For the party-affiliation variable: df=7, chi2 =11.91, p=0,104. Ho: "There is no bias in the responses" cannot be rejected.

(20) It should be noted that for the two preceding variables, the conditions are not ideal to apply the chi-square test. Since the degrees of freedom are greater than 1, no more than 20 percent of the cells should have an expected frequency of less than 5, and no cell should have an expected frequency of less than 1 (Siegel and Castellan, 1988:199). These conditions are not fulfilled for the two variables.

(21) Interestingly, Wessels finds that there is a clear relationship between the frequency of contacts between MEPs and interest groups and the MEPs’ responsiveness to interest group demands. He finds a correlation at the aggregate level of 0.69. The author believes there are good theoretical reasons to assume a causal relationship between responsiveness and frequency of contacts: rational actors first go where they are best heard (Wessels, 1999:113). Wessels’ arguments therefore support our initial claim about the close relationship between influence and access. Interest groups are namely inclined to contact and gain access to the MEPs who are most responsive to their demands.

(22) What are the rank values? The normal custom of assigning the greatest or highest value a rank of 1 has been followed here. The ranks 1 through to n, however, are only used to record the data. In the further treatment of the data, the rank numbers are replaced by their rank values. The rank values R i are a series of values in exact reverse order to the rank r i . R i is related to r i by the simple equation R i = n – r i + 1. In this project the highest rank, rank 1, corresponds to rank value 4. In order to obtain the composite ranking, the resulting rank values (4,3,2,1) are weighted for each organizational form with the frequencies with which the respondents chose the organizational form as their first, second, third or fourth choice.

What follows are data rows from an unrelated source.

-- ==== Sys2Proof/Machine/Faults.lean ====
section
/-!
DEFINITION. Beryl, the fault collector (chapter 15): acceptance, counting, history and the FAULT_N latch.
The clearing of a source and the reaction actions stand in Machine/Reaction.lean.
-/
namespace Sys2Proof.Machine

/-! ### What depends on the statuses -/

/-- The numbers of the sources now SEVERE, and now MINOR. -/
def Chip.severeNums (c : Chip) : List Nat := (c.flt.src.filter fun e => e.2.severe).map Prod.fst
def Chip.minorNums (c : Chip) : List Nat := (c.flt.src.filter fun e => e.2.minor).map Prod.fst

/-- R484: FAULT_N is to be low. -/
def Chip.faultDue (c : Chip) : Bool :=
  c.flt.src.any (fun e => e.2.severe || (e.2.fnminor && e.2.minor)) ||
  c.flt.aonDue || c.pwr.st == .wakeFail || c.pwr.st == .mgmtOnly || c.tst.safe

/-- R535: drive ALERT# low, or release it. -/
def Chip.alert (c : Chip) (low : Bool) : Chip :=
  if c.tth.alertLow = low then c else ({ c with tth := { c.tth with alertLow := low } }).emit (.alertN low)

/-- R484, R535: the FAULT_N latch follows its conditions; its fall drives ALERT# while ALERTEN is 1, and its rise
releases ALERT# when no mailbox value waits. -/
def Chip.judgeFaultN (c : Chip) : Chip :=
  if c.faultDue = c.faultN then c
  else if c.faultDue then
    let c := { c with faultN := true }
    if c.tth.alertEn then c.alert true else c
  else
    let c := { c with faultN := false }
    if c.tth.mbfull then c else c.alert false

/-- R478, R484: shared sources 33 and 34 and FAULT_N follow the statuses. (DEDUCED, log 175) -/
def Chip.judgeFaults (c : Chip) : Chip :=
  let c := c.shInput 33 (!c.severeNums.isEmpty)
  let c := c.shInput 34 (!c.minorNums.isEmpty)
  c.judgeFaultN

/-! ### History (R489, R490, R528) -/

/-- R528: an accepted message is queued on EP3 IN while the port is configured: 64 entries of queue and two buffers of
512 bytes, 32 entries each. A full queue drops it. -/
def Chip.streamPush (c : Chip) (e : HistEntry) : Chip :=
  if !c.lny.configured then c
  else if c.lny.stream.length < 128 then
    { c with lny := { c.lny with stream := c.lny.stream ++ [if c.lny.dropMark then { e with rep := 255 } else e],
                                 dropMark := false } }
  else { c with lny := { c.lny with dropMark := true, streamDrop := satAdd 255 c.lny.streamDrop 1 } }

/-- R489: make a history entry; SEQ goes up by one, the first after power-on being 0. -/
def Chip.record (c : Chip) (src : Nat) (m : FltMsg) (severe : Bool) (count : Nat) : Chip :=
  let seq := if c.hist.valid then (c.hist.seq + 1) % 65536 else 0
  let e : HistEntry := { source := src, kind := m.kind, mfn := c.mfn, severe := severe, addr := m.addr, rep := m.rep,
                         count := count, seq := seq }
  ({ c with hist := { slots := Tab.put c.hist.slots (seq % 32) e, valid := true, seq := seq } }).streamPush e

/-- The four dwords of a history entry (R490). -/
def HistEntry.dwords (e : HistEntry) : List Word :=
  [mkWord [(e.source, 0), (e.kind, 10), (e.mfn.toNat, 16), (b2n e.severe, 30), (1, 31)],
   BitVec.ofNat 32 e.addr, mkWord [(e.addr / 2 ^ 32 % 256, 0), (e.rep, 8), (e.count, 16)], mkWord [(e.seq, 0)]]

/-- R488: a message of a port source is recorded in the FN page of the port's owner, which gets source 21. -/
def Chip.tellOwner (c : Chip) (src : Nat) (kind : Nat) : Chip :=
  if src < 128 then
    let f := c.ownerOf src
    (c.updFn f fun x => { x with fltKind := kind, fltSource := src, fltMfn := c.mfn,
                                 fltCount := satAdd 0xFFFF x.fltCount 1 }).raise f 21
  else c

/-! ### Counting (R475 to R478) -/

/-- R477: a kind is in KINDSEV. -/
def Flt.kindSev (x : Flt) (k : Nat) : Bool := if k < 32 then bit x.kindsev0 k else bit x.kindsev1 (k - 32)

/-- R475: the source after it has accepted a message of `k` events, of a kind that is in KINDSEV or not. -/
def FltSrc.count1 (s : FltSrc) (m : FltMsg) (sev : Bool) : FltSrc :=
  let k := 1 + m.rep
  let s := if !s.win && !s.severe then { s with count := 0, win := true } else s
  let s := { s with count := satAdd 255 s.count k, tot := satAdd 0xFFFFFFFF s.tot k, lastKind := m.kind }
  if !s.severe && (s.n ≤ s.count || sev) then
    { s with severe := true, win := false, react := true, sevKind := m.kind, sevAddr := m.addr }
  else if !s.severe then { s with minor := true } else s

/-- Beryl accepts a message of source `src` (R475, R478, R488, R489). -/
def Chip.accept (c : Chip) (src : Nat) (m : FltMsg) : Chip :=
  let was := (c.fltSrc src).severe
  let c := c.updFltSrc src fun s => s.count1 m (c.flt.kindSev m.kind)
  let c := c.record src m (!was && (c.fltSrc src).severe) (c.fltSrc src).count
  (c.tellOwner src m.kind).judgeFaults

/-- R474: the sources in the always-on island. -/
def aonSources : List Nat := [0x120, 0x130, 0x160]

/-- R474, R484: a source of the always-on island reports. While the fabric island does not run, a report that makes
the source SEVERE goes at once to the FAULT_N latch. (DEDUCED, log 150) -/
def Chip.aonReport (c : Chip) (src kind addr : Nat) : Chip :=
  let c := c.report src kind addr
  if !c.fabricClocked && ((c.fltSrc src).n ≤ (c.fltSrc src).count + 1 || c.flt.kindSev kind) then
    ({ c with flt := { c.flt with aonDue := true } }).judgeFaultN
  else c

/-- R474: the source whose turn it is: the first with a message waiting after the last accepted, in ascending order. -/
def Flt.next (x : Flt) : Option Nat :=
  let w := (x.src.filter fun e => !e.2.queue.isEmpty).map Prod.fst
  match w.find? fun s => x.rr < s with
  | some s => some s
  | none => w.head?

/-- R474: accept the message whose turn it is. -/
def Chip.acceptNext (c : Chip) : Chip :=
  match c.flt.next with
  | none => c
  | some src =>
    match (c.fltSrc src).queue with
    | [] => c
    | m :: r =>
      let c := c.updFltSrc src fun s => { s with queue := r }
      let c := { c with flt := { c.flt with rr := src } }
      let c := c.accept src m
      if c.flt.aonDue && !aonSources.any fun s => !(c.fltSrc s).queue.isEmpty then
        ({ c with flt := { c.flt with aonDue := false } }).judgeFaultN
      else c

/-- FAULT_MESSAGE_ACCEPT (R474, R475): Beryl takes one message a fabric cycle, while the fabric island is clocked. -/
def execFaultMessageAccept (s : State) : Host.Outcome State Fault Refusal :=
  s.run fun c => if c.fabricClocked then c.acceptNext else c

/-- FAULT_WINDOW_EXPIRY (R475): the count returns to 0 and MINOR is left as it is. -/
def execFaultWindowExpiry (src : Fin 1024) (s : State) : Host.Outcome State Fault Refusal :=
  s.run fun c =>
    if (c.fltSrc src).win then c.updFltSrc src fun x => { x with count := 0, win := false } else c

/-! ### The event controller's commands -/

/-- EVT_CLAIM_READ (R386): the read returns the claim value; in the safe state all ones, and nothing is claimed (R501). -/
def execEvtClaimRead (f : Fin 128) (s : State) : Host.Outcome State Fault Refusal :=
  s.run fun c =>
    if c.tst.safe then c.emit (.readData (wordBytes 0xFFFFFFFF#32))
    else (c.claim f none).2.emit (.readData (wordBytes (c.claim f none).1))

/-- EVT_VCLAIM_READ (R386): an entry at or above VECTORS returns 0. -/
def execEvtVclaimRead (f : Fin 128) (v : Fin 64) (s : State) : Host.Outcome State Fault Refusal :=
  s.run fun c =>
    if c.tst.safe then c.emit (.readData (wordBytes 0xFFFFFFFF#32))
    else if v < (c.fn f).vectors then (c.claim f (some v)).2.emit (.readData (wordBytes (c.claim f (some v)).1))
    else c.emit (.readData (wordBytes 0#32))

/-- EVT_COMPLETE_WRITE (R388, R389). -/
def execEvtCompleteWrite (f : Fin 128) (w : Word) (s : State) : Host.Outcome State Fault Refusal :=
  s.live fun c => c.complete f (bits w 7 0)

/-- EVT_SOURCE_CONFIG_WRITE (R378, R382). -/
def execEvtSourceConfigWrite (f : Fin 128) (i : Fin 32) (w : Word) (s : State) : Host.Outcome State Fault Refusal :=
  s.live fun c => c.srcConfig f i w

/-- EVT_SHARED_CFG_WRITE (R379): alone, or with EVT_SHs_ROUTE in one 64-bit write. -/
def execEvtSharedCfgWrite (n : Fin 64) (w : Word) (route : Option Word) (s : State) : Host.Outcome State Fault Refusal :=
  s.live fun c => c.shConfig s.locks.evt n w route

/-- EVT_SHARED_ROUTE_WRITE (R379, R380). -/
def execEvtSharedRouteWrite (n : Fin 64) (w : Word) (s : State) : Host.Outcome State Fault Refusal :=
  s.live fun c => c.shRoute s.locks.evt n w

/-- EVT_VCOAL_WRITE (R383, R396): a VF has the registers of vectors 0 to 15 only. -/
def execEvtVcoalWrite (f : Fin 128) (v : Fin 64) (w : Word) (s : State) : Host.Outcome State Fault Refusal :=
  s.live fun c => if f.val = 0 ∨ v.val < 16 then c.vcoal f v w else c

/-- EVT_GDIS_WRITE (R384): a write of EVT_CTRL. -/
def execEvtGdisWrite (f : Fin 128) (w : Word) (s : State) : Host.Outcome State Fault Refusal :=
  s.live fun c => c.evtCtrl f w

/-- COALESCING_TIMER_EXPIRY (R383). -/
def execCoalescingTimerExpiry (f : Fin 128) (v : Fin 64) (s : State) : Host.Outcome State Fault Refusal :=
  s.run fun c => if (c.vec f v).timer then c.vecJudge f v true else c

end Sys2Proof.Machine
end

(23) The different intensities of interviewees' preferences for different organizational forms and therefore the different distances that might exist between consecutive ranks are not taken into account by the method of the weighted sums.

(24) This data should therefore better reflect the distance between the intensities of the interviewees' preferences for different organizational forms.

(25) It should be noted that the conditions are satisfied to apply the chi-square test. Since the degree of freedom is greater than 1, no more than 20 percent of the cells should have an expected frequency of less than 5, and no cell should have an expected frequency of less than 1 (Siegel and Castellan, 1988:199). These conditions are met for the calculation of chi-square.

(26) The Cramer coefficient is useful when only categorical data on the variables is available. Like the Pearson correlation coefficient, the Cramer coefficient has a maximum value of 1 and the coefficient will be equal to 0 when the two variables are independent. Unlike the Pearson coefficient, the Cramer coefficient cannot be negative (Siegel and Castellan, 1988:227).

(27) Whereas Wessels finds that national associations have more access than European associations to the MEPs, it is difficult to compare these deviating results with our findings because different answer categories were used (1999:115).